Segment Start: TASK MATERIAL
/-- PACK of one region (R226 to R232). -/
def packRegion (l c : Nat) (e : EngCmd) (a : PackAcc) (r : Nat) : PackAcc :=
  let fp32 := e.im 3 0 == fFP32
  let n := e.regionRows
  let src := e.a 12 0 + n * r
  let s := readRowsMarks a.st l c src n
  let vs := packSource fp32 (readRows s l c src n)
  let xs := tableExps vs
  let ws := packWords xs 0 vs
  let ents := ws.flatMap fun w => w.2
  let clamps := min 255 ents.length
  let bad := (ws.filter fun w => w.1 / 2 ^ 24 == 255).length
  let heavy := decide (e.b 27 20 < clamps)
  let spill := heavy && decide (a.slot < e.b 19 10)
  let slotRows := if spill then rawRows vs 8 else wordRows (ws.map fun w => w.1) 8
  let spillRows := if spill then rawRows (vs.drop 2048) 4 else []
  let room := 128 * e.c 25 13 - 1
  let sup := bit e.imm.toNat 4
  let es := if spill then [] else ents
  let fits := sup && !a.full && decide (a.sup.length + 1 + es.length ≤ room)
  let flags := b2n spill + 2 * b2n (bad != 0) + 8 * b2n fits + 16 * b2n (heavy && !spill)
  let head := xs.map (BitVec.ofNat 8) ++ [BitVec.ofNat 8 clamps, BitVec.ofNat 8 flags] ++
    leBytes 4 (if spill then a.slot else 0)
  let s := putRows s l c (e.a 25 13 + 8 * r) slotRows
  let s := if spill then putRows s l c (e.a 51 39 + 4 * a.slot) spillRows else s
  let s := putTab s l c (e.a 38 26) r (tabWithCrc head slotRows spillRows) (some false)
  let s := if heavy && !spill then cb16Count s l c 0x164 8 1 else s
  let s := if spill then s else cb16Count s l c 0x164 16 bad
  { st := s, slot := a.slot + b2n spill
    sup := if fits then a.sup ++ ((2 ^ 31 + r * 2 ^ 21 + es.length) :: es.map fun p => p.1 * 65536 + p.2) else a.sup
    full := a.full || (sup && !fits) }

/-- PACK: the regions in order, then the supplement list with its end word; SUP_FULL where it ran out (R196,
R232). DESIGN CHOICE (log 97): the rest of the list's last row is zero. -/
def runPack (s : State) (l c : Nat) (e : EngCmd) : State × Option Nat :=
  let a := (upto (e.b 9 0)).foldl (packRegion l c e) ⟨s, 0, [], false⟩
  if bit e.imm.toNat 4 then
    let ws := a.sup ++ [2 ^ 32 - 1]
    let rows := (wordRows ws (ceilDiv ws.length 128)).map fun r => (r.1, false)
    (putRows a.st l c (e.c 12 0) rows, if a.full then some 7 else none)
  else (a.st, none)

/-! ## UNPK (R233, R234) -/

/-- A header of the supplement list with what follows it: region, count, entries (the last first), a reserved word among
them. -/
structure SupGroup where
  region  : Nat
  count   : Nat
  entries : List (Nat × Nat)
  bad     : Bool
deriving DecidableEq, Repr

/-- What a scan of the list has found: its headers, the last first, reserved words that belong to no region of the command,
and whether the end word came. -/
structure SupScan where
  groups : List SupGroup := []
  /-- The words that follow belong to the first of `groups`. -/
  inside : Bool := false
  stray  : Nat := 0
  ended  : Bool := false
deriving DecidableEq, Repr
Segment End: TASK MATERIAL
> EXERCISE OBJECTIVE:
Could you retype each record exactly as it appears?

> ANSWER SECTION:
/-- PACK of one region (R226 to R232). -/
def packRegion (l c : Nat) (e : EngCmd) (a : PackAcc) (r : Nat) : PackAcc :=
  let fp32 := e.im 3 0 == fFP32
  let n := e.regionRows
  let src := e.a 12 0 + n * r
  let s := readRowsMarks a.st l c src n
  let vs := packSource fp32 (readRows s l c src n)
  let xs := tableExps vs
  let ws := packWords xs 0 vs
  let ents := ws.flatMap fun w => w.2
  let clamps := min 255 ents.length
  let bad := (ws.filter fun w => w.1 / 2 ^ 24 == 255).length
  let heavy := decide (e.b 27 20 < clamps)
  let spill := heavy && decide (a.slot < e.b 19 10)
  let slotRows := if spill then rawRows vs 8 else wordRows (ws.map fun w => w.1) 8
  let spillRows := if spill then rawRows (vs.drop 2048) 4 else []
  let room := 128 * e.c 25 13 - 1
  let sup := bit e.imm.toNat 4
  let es := if spill then [] else ents
  let fits := sup && !a.full && decide (a.sup.length + 1 + es.length ≤ room)
  let flags := b2n spill + 2 * b2n (bad != 0) + 8 * b2n fits + 16 * b2n (heavy && !spill)
  let head := xs.map (BitVec.ofNat 8) ++ [BitVec.ofNat 8 clamps, BitVec.ofNat 8 flags] ++
    leBytes 4 (if spill then a.slot else 0)
  let s := putRows s l c (e.a 25 13 + 8 * r) slotRows
  let s := if spill then putRows s l c (e.a 51 39 + 4 * a.slot) spillRows else s
  let s := putTab s l c (e.a 38 26) r (tabWithCrc head slotRows spillRows) (some false)
  let s := if heavy && !spill then cb16Count s l c 0x164 8 1 else s
  let s := if spill then s else cb16Count s l c 0x164 16 bad
  { st := s, slot := a.slot + b2n spill
    sup := if fits then a.sup ++ ((2 ^ 31 + r * 2 ^ 21 + es.length) :: es.map fun p => p.1 * 65536 + p.2) else a.sup
    full := a.full || (sup && !fits) }

/-- PACK: the regions in order, then the supplement list with its end word; SUP_FULL where it ran out (R196,
R232). DESIGN CHOICE (log 97): the rest of the list's last row is zero. -/
def runPack (s : State) (l c : Nat) (e : EngCmd) : State × Option Nat :=
  let a := (upto (e.b 9 0)).foldl (packRegion l c e) ⟨s, 0, [], false⟩
  if bit e.imm.toNat 4 then
    let ws := a.sup ++ [2 ^ 32 - 1]
    let rows := (wordRows ws (ceilDiv ws.length 128)).map fun r => (r.1, false)
    (putRows a.st l c (e.c 12 0) rows, if a.full then some 7 else none)
  else (a.st, none)

/-! ## UNPK (R233, R234) -/

/-- A header of the supplement list with what follows it: region, count, entries (the last first), a reserved word among
them. -/
structure SupGroup where
  region  : Nat
  count   : Nat
  entries : List (Nat × Nat)
  bad     : Bool
deriving DecidableEq, Repr

/-- What a scan of the list has found: its headers, the last first, reserved words that belong to no region of the command,
and whether the end word came. -/
structure SupScan where
  groups : List SupGroup := []
  /-- The words that follow belong to the first of `groups`. -/
  inside : Bool := false
  stray  : Nat := 0
  ended  : Bool := false
deriving DecidableEq, Repr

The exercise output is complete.